Huracan is an extinct genus of agriotheriin ailuropodine bear from the Late Miocene to Early Pleistocene. Fossils were found from North America and Eastern Asia. Unlike its modern relative the giant panda (Ailuropoda melanoleuca), which is a bamboo specialist, Huracan was a hypercarnivorous (or omnivorous) genus of bear that had adaptations for cursoriality.

==History==
Specimens of Huracan were originally classified as species of the related genus Agriotherium.

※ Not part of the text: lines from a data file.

/-- The port reads its table (R402): an entry that is not acceptable is kept as not valid, and the first is reported. -/
def State.ethLoad (s : State) (port : Nat) (a : Nat) : State :=
  let es := (List.range 64).map (fun e => (List.range 8).map (fun k => s.load8 (a + 64 * e + 8 * k)))
  let bad (d : List W64) : Bool := bit (d.getD 0 0).toNat 63 && !s.ethEntryOk port d
  let kept := es.flatMap (fun d => if bad d then d.set 0 (d.getD 0 0 &&& 0x7FFFFFFFFFFFFFFF#64) else d)
  let status := match es.findIdx? bad with
    | some e => 2 ^ 62 + e * 2 ^ 56
    | none => 0
  { s with ethTabs := s.ethTabs.setIfInBounds port kept }.setPf (0x500 + 8 * port) (BitVec.ofNat 64 (status + a % 2 ^ 48))

/-- ETH_TAB_LOAD (R402). -/
def execEthTabLoad (port : BitVec 2) (addr : Addr) (s : State) : Out := .next (s.whenUp (s.ethLoad port.toNat addr.toNat))

/-- DROPS (5) or FRAMES (6) of an entry raised by one (R402). -/
def State.ethCount (s : State) (port e k : Nat) : State :=
  let a := s.pfBits (0x500 + 8 * port) 0 48 + 64 * e + 8 * k
  let v := bits (s.ethDouble port e 0) 49 9
  s.storeDoubles (s.vfPart v) (BitVec.ofNat 9 v) a [s.load8 a + 1]

/-- A failing access of a port (R382, R403). -/
def State.ethCause (s : State) (port e : Nat) (v : BitVec 9) (t : Trap) (ga : Nat) : State :=
  s.causeEntry 0 0 v.toNat (s.vfPart v.toNat) 0xFF t.cause.code (port * 64 + e) (BitVec.ofNat 64 ga)

/-- The lowest valid receive entry that a frame matches (R403). -/
def State.ethMatch (s : State) (port : Nat) (f : EthFrame) : Option Nat :=
  (List.range 64).find? (fun e =>
    let d0 := s.ethDouble port e 0
    let d1 := s.ethDouble port e 1
    bit d0 63 && !bit d0 62 && bits d0 0 48 == f.dmac.toNat && (!bit d0 61 || bits d0 58 3 == f.pcp.toNat) &&
    (!bit d1 63 || f.vid == some (BitVec.ofNat 12 (bits d1 48 12))))

/-- ETH_RX_FRAME (R403). -/
def execEthRxFrame (port : BitVec 2) (f : EthFrame) (s : State) : Out :=
  let p := port.toNat
  .next (s.scrubGuard (match s.ethMatch p f with
    | none => s
    | some e =>
      let d (k : Nat) : Nat := s.ethDouble p e k
      let v := BitVec.ofNat 9 (bits (d 0) 49 9)
      let size := 2 ^ bits (d 4) 60 4
      let n := f.payload.length
      let widx := bits (d 2) 0 48
      let ridx := bits (d 3) 0 48
      let drop (s : State) : State := s.ethCount p e 5
      let fails (s : State) (t : Trap) (ga : Nat) : State := (drop s).ethCause p e v t ga
      let cb := bits (d 4) 48 4 != 0
      if (f.filtered && bits (d 4) 52 8 != 0xFF) || (f.dup && cb) then s
      else if !f.fcsOk || size < n + 16 || (bit (d 4) 16 && n % 24 != 0) then drop s
      else match s.portRead v widx 4 with
        | .error t => fails s t widx
        | .ok (w, s) => match s.portRead v ridx 4 with
          | .error t => fails s t ridx
          | .ok (r, s) =>
            let count := bits (d 4) 0 16
            if (w + 2 ^ 32 - r) % 2 ^ 32 = count then drop s else
            let ga := bits (d 1) 0 48 + w % count * size
            match s.portPlace v ga (n + 16), s.portPlace v widx 4 with
            | .error t, _ => fails s t ga
            | _, .error t => fails s t widx
            | .ok l, .ok wl =>
              if (s.firstPoison wl.pa 4).isSome && !wl.zero then fails s (trAt .memPoison false widx) widx else
              let hdr := leBytes 8 ((if cb then f.seq.toNat else 0) * 2 ^ 48 + p * 2 ^ 40 + n) ++ leBytes 8 f.ts.toNat
              let s := s.portWrite v l (hdr ++ f.payload)
              (s.portWrite v wl (leBytes 4 ((w + 1) % 2 ^ 32))).ethCount p e 6))

/-- The ports that a transmit stream's frame leaves by (R401, R402). -/
def txPorts (port cb : Nat) : List Nat := port :: (List.range 4).filter (fun q => q != port && bit cb q)

/-- A frame that a transmit entry with doubles d0 and d1 sends by a port (R402): the VLAN tag where VIDM or PCPM asks for it. -/
def ethOut (d0 d1 : Nat) (payload : List Byte) (port : Nat) : EthOut :=
  { port := port, dmac := BitVec.ofNat 48 d0,
    tag := if bit d0 61 || bit d1 63 then
        some (if bit d0 61 then BitVec.ofNat 3 (bits d0 58 3) else 0, if bit d1 63 then BitVec.ofNat 12 (bits d1 48 12) else 0)
      else none,
    tc := BitVec.ofNat 3 (bits d1 60 3), payload := payload }

/-- ETH_TX_SLOT (R403, R404): the next written slot of a transmit entry leaves, and the read index advances. -/
def execEthTxSlot (port : BitVec 2) (entry : BitVec 6) (s : State) : Out :=
  let p := port.toNat
  let e := entry.toNat
  let d (k : Nat) : Nat := s.ethDouble p e k
  let v := BitVec.ofNat 9 (bits (d 0) 49 9)
  let size := 2 ^ bits (d 4) 60 4
  let widx := bits (d 2) 0 48
  let ridx := bits (d 3) 0 48
  let fails (s : State) (t : Trap) (ga : Nat) : State := (s.ethCount p e 5).ethCause p e v t ga
  .next (s.scrubGuard (if !(bit (d 0) 63 && bit (d 0) 62) then s else
    match s.portRead v widx 4 with
    | .error t => fails s t widx
    | .ok (w, s) => match s.portRead v ridx 4, s.portPlace v ridx 4 with
      | .error t, _ => fails s t ridx
      | _, .error t => fails s t ridx
      | .ok (r, s), .ok rl =>
        if w = r then s else
        let adv (s : State) : State := s.portWrite v rl (leBytes 4 ((r + 1) % 2 ^ 32))
        let ga := bits (d 1) 0 48 + r % max 1 (bits (d 4) 0 16) * size
        match s.portRead v ga 16 with
        | .error t => fails (adv s) t ga
        | .ok (h, s) =>
          let n := h % 2 ^ 16
          if size < n + 16 then (adv s).ethCount p e 5 else
          match s.portRead v (ga + 16) (max 1 n) with
          | .error t => fails (adv s) t (ga + 16)
          | .ok (x, s) =>
            let s := { s with ethTx := s.ethTx ++ (txPorts p (bits (d 4) 48 4)).map (ethOut (d 0) (d 1) (leBytes n x)) }
            (adv s).ethCount p e 6))

/-! ### The L1 (R290) -/

/-- A line of the focused core's L1 expires (R290). -/
def execL1LineExpiry (line : Nat) (s : State) : Out := .next (s.upd (fun c => { c with l1 := c.l1.filter (· != line) }))

end Sys2Proof.Machine
end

Hunt (1998) had noted differences in the structure of the carnassials between Agriotherium schneideri and Old World species of said genus, but lots of similarities between A. schneideri and genus Indarctos. This was further supported in the 2019 publication of A. hendeyi which led the authors of the study to do a comprehensive analysis of agriotheriin specimens to assess their taxonomy. In 2025, a new species of Huracan was discovered in Russia, H. borissiaki.

==Systematics==
When Jiangzuo et al. (2023) computed the phylogenetic analysis, they found Indarctos to be paraphyletic to the clade containing the genera Huracan and Agriotherium.

===Species===
====Huracan schneideri====
The type species, H. schneideri was formally described by Sellards in 1916 from fossil material collected from the Upper Bony Valley, Hardee and Polk counties, Florida, a typical Latest Hemphillian. The main holotype was a mandible (USNM 8838) but additional material of this species has since been collected from this locality and other locations from the southern United States, and parts of Mexico. Differs from other species in the genus of shorter and smaller premolars and molars. A 2019 thesis estimated that this species weighed 510 kg, however a 2024 study found this species to be significantly smaller weighing 378 kg. ^{Including supplementary materials}

====H. coffeyi====
H. coffeyi was described by Dalquest, 1986 on a holotype (MWSU 12147) found from Coffee Ranch in Texas. The holotype specimen is a partial mandible preserving some molar teeth. All specimens of the species were originally classified as those of Agriotherium schneideri, though H. coffeyi differs from H. schneideri in having much larger and longer premolars and molars.

====H. qiui====
H. qiui is a new species described by Jiangzuo et al. (2023). The holotype (HMV 2005) is a nearly complete skull from the Wangjiashan fossil locality. This species differs from H. coffeyi and H. schneideri in not being as hypercarnivorous with more developed anterior premolars and the first and second molars longer. The skull is also much narrower in this species.

====Other possible species====
Two species of agriotheriin bears, A. roblesi and I. punjabensis might belong to Huracan as well based on overall similarities of their molars. In the case of I. punjabensis is sister to the Agriotherium–Huracan clade.

== Description ==
The short rostrum, resulting in increased out-forces of the jaw-closing muscles (temporalis and masseter), may have been an adaptation for cracking bones with their broad carnassials. Such use of the P4 and m1 teeth is supported by the heavy wear on these teeth in old individuals of Huracan and Arctodus simus (another giant bear). The low relative grinding area of the molars also suggests a carnivorous diet, although the omni-herbivorous spectacled bear also shares this characteristic.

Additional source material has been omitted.